In her request, the applicant sought "any additional notes to my personal file from my first request". The Hospital released information in relation to this paragraph of her request including a record of part of her obstetric chart relating to her [....]. As no case has been made and I have no reason to believe that the Hospital holds further personal information records of this nature in addition to those already released, I find that Section 10(1)(a) applies in that no further records exist or can be found.

Paragraph 11 - amendment of record?

The applicant requested [an amendment to the record of her child's birth at the Hospital. The Hospital provided information as to how the birth was recorded.] I considered whether Section 17 of the FOI Act - which gives a right to have a record amended in certain circumstances where the information is misleading, incomplete or incorrect - might apply to this part of the request. I find that this paragraph of the request as made does not meet the requirements of Section 17 as it does not specify the record concerned nor does it include appropriate information in support of the application as required by Section 17(2)(a) and (b) of the FOI Act.

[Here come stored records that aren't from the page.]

-- ==== Sys2Proof/Machine/Halt.lean ====
section
/-! DEFINITION. The halt controllers and the halt wave (R474 to R499): causes, the wave, the records, the debug instructions, the
single step, the ordered resume, the halt block. -/

namespace Sys2Proof.Machine

/-! The wave (R476, R477, R484). -/

/-- Breakpoint n stops the word that task t of core c would issue now. -/
def State.stopsTask (s : State) (c t n : Nat) : Bool :=
  s.selectTask c == some t && match s.ctlChoice c t with
    | .stop m => m == n
    | _ => false

/-- Breakpoint n stops the word that strand e of core c would issue now. -/
def State.stopsStrand (s : State) (c e n : Nat) : Bool :=
  !s.savesNow c && s.dataIssues c e && match s.dataChoice c e with
    | .stop m => m == n
    | _ => false

/-- HALT_CAUSE: a breakpoint stops the word that a task, or for parties 8 to 10 a data strand, would issue (R475, R476, R491). Every
other cause arises in the step that meets it. -/
def execHaltCause (c t src code : Nat) (pc val : Word) (s : State) : Out :=
  let here := if t < 8 then s.stopsTask c t code && (s.task c t).pc == pc else s.stopsStrand c (t - 7) code && (s.strand c (t - 7)).pc == pc.toNat
  if src = 4 ∧ val = 0#64 ∧ here = true then
    .next (if t < 8 then s.haltCore c t 0 4 code pc val else s.haltCore c 0 (t - 7) 4 code pc val)
  else .next s

/-- HALT_WAVE_ARRIVAL: the wave reaches core c, and the weave's cores of its die freeze (R477). -/
def execHaltWaveArrival (c : Nat) (s : State) : Out :=
  .next (match (s.core c).job with
    | some (w, _) => if s.weaveHalted w && !s.isFrozen c then s.freezeDie w (dieOf c) else s
    | none => s)

/-- The cores of weave w that hold a job of it. -/
def State.coresOf (s : State) (w : Weave) : List Nat := (w.jobs.map fun j => j.1).filter fun c => s.jobHere w.id c

/-- A task's command has gone to a switch die and is not carried out there (R382, R395, R481). -/
def Task.inLayer (x : Task) (frozen : Bool) : Bool :=
  match x.st, x.wait with
  | .parked, some w => w.what == .answer && w.answerable frozen && match w.instr with
      | .mgCfgOpen _ _ _ | .mgCfgFree _ _ _ | .mgRd _ _ _ => true
      | .qcast _ _ _ _ => w.res2 == 0#64
      | _ => false
  | _, _ => false

/-- A request of the weave is in the Cobin layer and can be performed at its target, but is not (R481, R484). A request whose turn at the
target comes behind one that T releases, and a stripe message for which an NMU has no room, wait on. -/
def State.inLayer (s : State) (w : Weave) : Bool :=
  (s.coresOf w).any (fun c => (s.core c).accs.any (fun a => a.space == .fabric && a.stage == .sent && (s.core c).mayArrive a)
    || (s.core c).tasks.any fun x => x.2.inLayer (s.isFrozen c))
  || s.signals.any (fun g => g.weave == some w.id && g.held.isNone)
  || s.stripes.any (fun m => m.weave == w.id && decide ((after (execStripeMessage m.id s) s).stripes.length < s.stripes.length))
  || s.partials.any fun p => match tfind s.groups p.h with
      | some g => g.weave == w.id
      | none => false

/-- HALT_SETTLED: every core has frozen and what had entered the layer is performed (R484). -/
def execHaltSettled (slot : Nat) (s : State) : Out :=
  let sl : HSlot := tget {} s.hslots slot
  match sl.weave with
  | none => .next s
  | some w => match tfind s.weaves w with
    | none => .next s
    | some x =>
      if sl.halting && !sl.settled && (s.coresOf x).all (fun c => s.isFrozen c) && !s.inLayer x then
        .next { s with hslots := tput s.hslots slot { sl with settled := true } }
      else .next s

/-! Targets (R487, R488). -/

def tgtOwn (v : Word) : Bool := bits v 47 1 == 1
def tgtCtx (v : Word) : Nat := bits v 48 16
def tgtKind (v : Word) : Nat := bits v 14 2
def tgtLoc (v : Word) : Nat := bits v 0 13

/-- The slot whose weave has a context number. -/
def State.slotOfCtx (s : State) (ctx : Nat) : Option Nat :=
  firstWhere (fun h => (tget {} s.hslots h : HSlot).weave.isSome && (tget {} s.hslots h : HSlot).ctx == ctx) (span 0 16)

/-- The slot that a target names for the weave on core c. -/
def State.targetSlot (s : State) (c : Nat) (v : Word) : Option Nat := if tgtOwn v then s.slotOf c else s.slotOfCtx (tgtCtx v)

/-- A target word is refused: a reserved bit, OWN with CTX, a KIND or a LOC that is not allowed. -/
def tgtBad (v : Word) (kinds : List Nat) (loc : Nat → Nat → Bool) : Bool :=
  bits v 16 31 != 0 || bits v 13 1 != 0 || (tgtOwn v && tgtCtx v != 0) || !kinds.contains (tgtKind v) || !loc (tgtKind v) (tgtLoc v)

/-- The debug operations, by their code in HCMD (R498). -/
def targetBad (op : Nat) (v : Word) : Bool :=
  match op with
  | 2 => tgtBad v [2] fun _ _ => true
  | 4 => tgtBad v [0, 1, 2] fun k l => k == 2 || (k == 1 && l % 64 == 0) || l == 0
  | 5 => tgtBad v [0] fun _ l => l / 64 == 0 && fld l 3 1 == 0 && fld l 4 2 != 3
  | _ => tgtBad v [0] fun _ l => l == 0

/-- The operand in RB is refused (R490, R492 to R494). -/
def operandBad (op : Nat) (v arg : Word) : Bool :=
  match op with
  | 2 => bits arg 3 5 != 0 || bits arg 9 55 != 0
  | 3 => bits arg 1 63 != 0
  | 4 => bits arg 11 53 != 0
  | 5 => match fld (tgtLoc v) 4 2 with
    | 0 => arg != 0#64
    | 1 => arg.toNat % 4 != 0
    | _ => arg.toNat % 8 != 0
  | _ => false

/-- The register value that DEBUG_COMMAND names, if the operation is refused. -/
def debugBad (op : Nat) (v arg : Word) : Option Word := if targetBad op v then some v else if operandBad op v arg then some arg else none

/-- The target is the issuing weave: it is named OWN, by the slot it holds, or by a context number that no slot has and that is its own
(R474, R487). -/
def State.namesSelf (s : State) (c : Nat) (v : Word) : Bool :=
  tgtOwn v || match s.targetSlot c v with
    | some h => s.slotOf c == some h
    | none => tgtCtx v == (s.core c).ctxno

/-- The issuing weave may name the target (R488): its own weave, or any with SYS = 1. -/
def State.debugAllowed (s : State) (c : Nat) (v : Word) : Bool :=
  s.namesSelf c v || match s.weaveOf c with
    | some w => w.sys
    | none => false

/-- A debug instruction: the privilege, the operands, and the park until the controllers answer (R488). The spec states no TVAL for
DEBUG_PRIV: it is an open value. -/
def debugWord (op : Nat) (i : Instr) (a : Nat) (arg : Option Nat) (s : State) : Out :=
  asTask s fun c t =>
    let v := s.reg c t a
    let x := match arg with
      | some b => s.reg c t b
      | none => 0#64
    if !s.debugAllowed c v then s.open_.2.trap c t 43 (word s.open_.1)
    else match debugBad op v x with
      | some w => s.trap c t 42 w
      | none => s.park c t .answer i (ctlLen {} 1)

def execDbgHalt (h : CHdr) (d a : Nat) (s : State) : Out := debugWord 1 (.dbgHalt h d a) a none s
def execDbgStep (h : CHdr) (d a b : Nat) (s : State) : Out := debugWord 2 (.dbgStep h d a b) a (some b) s
def execDbgResume (h : CHdr) (d a b : Nat) (s : State) : Out := debugWord 3 (.dbgResume h d a b) a (some b) s
def execDbgRdc (h : CHdr) (d a b : Nat) (s : State) : Out := debugWord 4 (.dbgRdc h d a b) a (some b) s
def execDbgBp (h : CHdr) (d a b : Nat) (s : State) : Out := debugWord 5 (.dbgBp h d a b) a (some b) s
def execDbgClr (h : CHdr) (d a : Nat) (s : State) : Out := debugWord 6 (.dbgClr h d a) a none s

/-! The operations. -/

/-- What an operation answers: its value, for rdc a status, and the state. -/
structure DbgAns where
  val : Word
  st : Word := 0#64
  next : State

def dbgStatus (n : Nat) (s : State) : DbgAns := { val := word n, next := s }

/-- A record of a slot changed. -/
def State.modSlotRec (s : State) (h : Nat) (f : HSlot → HSlot) : State := { s with hslots := tmod {} s.hslots h f }

/-- The halt of another weave (R489, R498): the wave starts from die d with a cause. -/
def State.dbgHaltOp (s : State) (h d : Nat) (r : HRec) : DbgAns :=
  let sl : HSlot := tget {} s.hslots h
  if sl.halting || sl.resuming then dbgStatus 2 s else dbgStatus 0 (s.haltSlot h d r)

/-- The reply that a parked task of a frozen core waits for is in its halt buffer. -/
def Core.heldReply (k : Core) (t : Nat) : Option Access :=
  match (k.task t).wait with
  | some { what := .reply id, .. } =>
    if k.haltBuf.contains id then (k.access id).bind fun a => if a.stage == .performed then some a else none else none
  | _ => none

/-- The reply is delivered in a single step: the wait ends (R493). -/
def State.stepReply (s : State) (c : Nat) (a : Access) : State :=
  let s1 := s.unholdReply c a.id
  match a.fault with
  | 0 => (s1.deliver c a).after_ c a.ordered
  | 16 => (s1.endAccess c a.id).asyncFault c 16 a.party (word a.pa) a.word
  | code => if s1.unawaited c a then s1.endAccess c a.id else s1.accessFault c a code

/-- A single step is accepted and counted (R485, R493, R499). -/
def State.countStep (s : State) (h c : Nat) : State :=
  { s.modSlotRec h (fun sl => { sl with panel := { sl.panel with steps := (sl.panel.steps + 1) % 2 ^ 32 } }) with
    hblocks := tmod {} s.hblocks (dieOf c) fun b => { b with hlstat := countUp b.hlstat 16 16 1 } }

/-- Core c as the next cycle of its data engines would find it: what is due in the cycle is written. -/
def State.settledAhead (s : State) (c : Nat) : State :=
  let s1 := s.modCore c fun k => { k with stepOwed := some 8 }
  let s2 := (s1.core c).data.matQ.foldl (fun s _ => after (execMatrixQueueW c s) s) s1
  let s3 := after (execMreleaseSlotsEmpty c s2) s2
  after (execResultDue c s3) s3

/-- The cycle would meet a freeze condition, or a class-3 result due in it is absent (R493). -/
def State.stepFreezes (s : State) (c : Nat) : Bool :=
  let s1 := s.settledAhead c
  s1.freezeMet c || (s1.core c).data.late3.isSome

/-- `dbg.step` on core c of the weave of slot h (R493). -/
def State.dbgStepOp (s : State) (h c : Nat) (arg : Word) : DbgAns :=
  let sl : HSlot := tget {} s.hslots h
  let k := s.core c
  let d := k.data
  let t := bits arg 0 3
  let owe (n : Nat) : DbgAns := dbgStatus 0 ((s.countStep h c).modCore c fun k => { k with stepOwed := some n })
  if !sl.halting || !sl.settled || sl.resuming then dbgStatus 2 s
  else if !(match sl.weave with | some w => s.jobHere w c | none => false) then dbgStatus 6 s
  else if bits arg 8 1 = 0 then
    match (k.task t).st with
    | .free => dbgStatus 6 s
    | .ready => owe t
    | .parked => match k.heldReply t, (k.task t).wait.bind fun w => w.held with
      | some a, _ => dbgStatus 4 ((s.countStep h c).stepReply c a)
      | none, some rs => dbgStatus 4 ((s.countStep h c).modTask c t fun x => x.answer rs)
      | none, none => dbgStatus 3 s
  else if d.vec.atStop && d.mat.atStop && d.cpy.atStop then dbgStatus 6 s
  else if s.stepFreezes c then dbgStatus 5 s
  else owe 8

/-- `dbg.resume` issued at panel time now (R494). -/
def State.dbgResumeOp (s : State) (h : Nat) (arg : Word) (now : Nat) : DbgAns :=
  let sl : HSlot := tget {} s.hslots h
  if !sl.halting || !sl.settled || sl.resuming then dbgStatus 2 s
  else dbgStatus 0 (s.modSlotRec h fun sl => { sl with resuming := true, deliver := bits arg 0 1 == 1, resumeAt := now + 1000 })

/-- HSTAT of a record of a slot (R485). -/
def HSlot.hstat (sl : HSlot) (r : HRec) (settled : Bool) : Word :=
  word (2 ^ 63 * bit r.valid + 2 ^ 62 * bit settled + 2 ^ 61 * bit sl.resuming + 2 ^ 60 * bit sl.halting + 2 ^ 32 * sl.ctx + 2 ^ 16 * r.more
        + 2 ^ 8 * r.src + r.code % 256)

Having carried out a review under section 34(2) of the FOI Act, I find that Section 10(1)(c) of the FOI Act applies to the information sought in paragraphs 3, 4, and 7b and that Section 10(1)(a) of the FOI Act applies to paragraphs 8 and 10. I hereby affirm the decision of the Hospital in this case to refuse the request for access to the additional records.

Right of Appeal

A party to a review, or any other person affected by a decision of the Information Commissioner following a review, may appeal to the High Court on a point of law arising from the decision. Such a review must be initiated not later than eight weeks from the date of this letter.